[Instructions to follow]: Please retype the records below exactly, from the first line down to and including the line with "s).ir, len := len".

[Study material]:
/-- What a faulting word reports (10 R277, R278). -/
def wordTrap (s : State) (st : Stream) (cause : Cause) (detail : Nat) (faddr : VAddr) (len : Nat) : TrapInfo :=
  { cause := cause, source := (sIdx st).val, detail := detail, faddr := faddr, status := (curCore s).ir, len := len
    fatal := false, rerun := false, sfirst := 0, slast := 0, sfstep := 0xFFFFFFFF, slstep := 0xFFFFFFFF }

/-- An A-word meets a replayable page fault: the A-stream stalls at it, and its record is posted (10 R287, R291). -/
def stallA (s : State) (detail : Nat) (va : VAddr) : State :=
  let k : WalkKind := match detail with
    | 0 => .read
    | 1 => .write
    | _ => .atomic
  let (r, s) := postReplay s ⟨none, va, k, none⟩ fun q =>
    ofBytes 2048 (taskRecord s s.cur (wordTrap s .a .pageFault detail va 4) q 2 0)
  modCur s fun t => modStream { t with aq := { t.aq with replay := some r } } .a fun x => { x with waiting := true }

/-- What the replayable record of the A-stream's word makes of it (10 R291): nothing, a wait for its answer, or, after
a FAIL, a fatal PAGE-FAULT. -/
def replayGate (s : State) (st : Stream) : Option State :=
  match st, (curCtx s).aq.replay with
  | .a, some r => match r.answer, r.record with
    | some true, _ => none
    | some false, _ =>
      let s := modCur s fun t => { t with aq := { t.aq with replay := none } }
      some (takeTrap s s.cur { wordTrap s .a .pageFault (kindDetail r.kind) r.va 4 with fatal := true })
    | none, some _ => some (modCur s fun t => modStream t .a fun x => { x with waiting := true })
    | none, none => none
  | _, _ => none

/-- A stream waits at its word; the V-stream stalls (06 R185). -/
def waitAt (st : Stream) (t : Ctx) : Ctx :=
  modStream (if st = .v && !(getStream t .v).waiting then vStalled t else t) st fun x => { x with waiting := true }

/-- A word that waits leaves its stream at it. In a handler a wait is a fault (10 R284). -/
def waitWord (s : State) (st : Stream) (len : Nat) : State :=
  if st = .s && (curCtx s).csr.inHandler then takeTrap s s.cur (wordTrap s st .queue 2 0 len)
  else modCur s (waitAt st)

/-- The M-stream at a taken END: it waits for its tile command and for a self-test that runs or is due, and stops for a
pending ARRAY-SUSPECT (10 R301, R303). -/
def endGate (s : State) : Option State :=
  match raiseSuspect s with
  | some s => some s
  | none =>
    let m := (curCtx s).m
    if m.cmd.isSome || m.testing || (m.testDue && (curCore s).fence != 15) then some (waitWord s .m 4) else none

/-- The walk that an access of the A-stream faulted at, to the address a, is charged to its task (04 R114). -/
def chargeFault (s : State) (c : Cause) (d : Nat) (a : VAddr) : State :=
  let k : WalkKind := if d = 0 then .read else if d = 1 then .write else .atomic
  let asid := (curCtx s).asid
  if (c == .access || c == .pageFault) && a != 0 && region a < 0xF0
      && (tlbLookup s (agentOf s.cur) asid a.toNat false).isNone then
    chargeFills (touchFault s asid a k) s.cur
  else s

/-- What a word's result comes to, once its stream is known: done says how it retires. -/
def settleWord (s : State) (st : Stream) (len : Nat) (r : Res State) (done : State → State) : State :=
  match r with
  | .ok s => done s
  | .wait => waitWord s st len
  | .waitAs s => waitWord s st len
  | .again s => modCur s fun t => modStream t st fun x => { x with waiting := false }
  | .trap .pageFault d a =>
    if st = .a && !savingYield (curCtx s) then stallA (chargeFault s .pageFault d a) d a
      else takeTrap (chargeFault s .pageFault d a) s.cur (wordTrap s st .pageFault d a len)
  | .trap c d a => takeTrap (if st = .a then chargeFault s c d a else s) s.cur (wordTrap s st c d a len)

/-- A word of a stream runs with the effect f (06 R163, R188; 10 R274): it retires, waits or traps. -/
def runWord (st : Stream) (len : Nat) (f : State → Res State) (s : State) : Host.Outcome State Fault Refusal :=
  if runs s then
    match replayGate s st with
    | some s => .next s
    | none => .next (settleWord s st len (f s) fun s => retire s st len)
  else .fault .noTask

/-- A word whose effect stays within the task's own state. -/
def runCtx (st : Stream) (len : Nat) (f : Ctx → Res Ctx) (s : State) : Host.Outcome State Fault Refusal :=
  runWord st len (fun s => (f (curCtx s)).mapTo fun t => modCur s fun _ => t) s

end Sys2Proof.Machine
end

[Answer section]:
/-- What a faulting word reports (10 R277, R278). -/
def wordTrap (s : State) (st : Stream) (cause : Cause) (detail : Nat) (faddr : VAddr) (len : Nat) : TrapInfo :=
  { cause := cause, source := (sIdx st).val, detail := detail, faddr := faddr, status := (curCore s).ir, len := len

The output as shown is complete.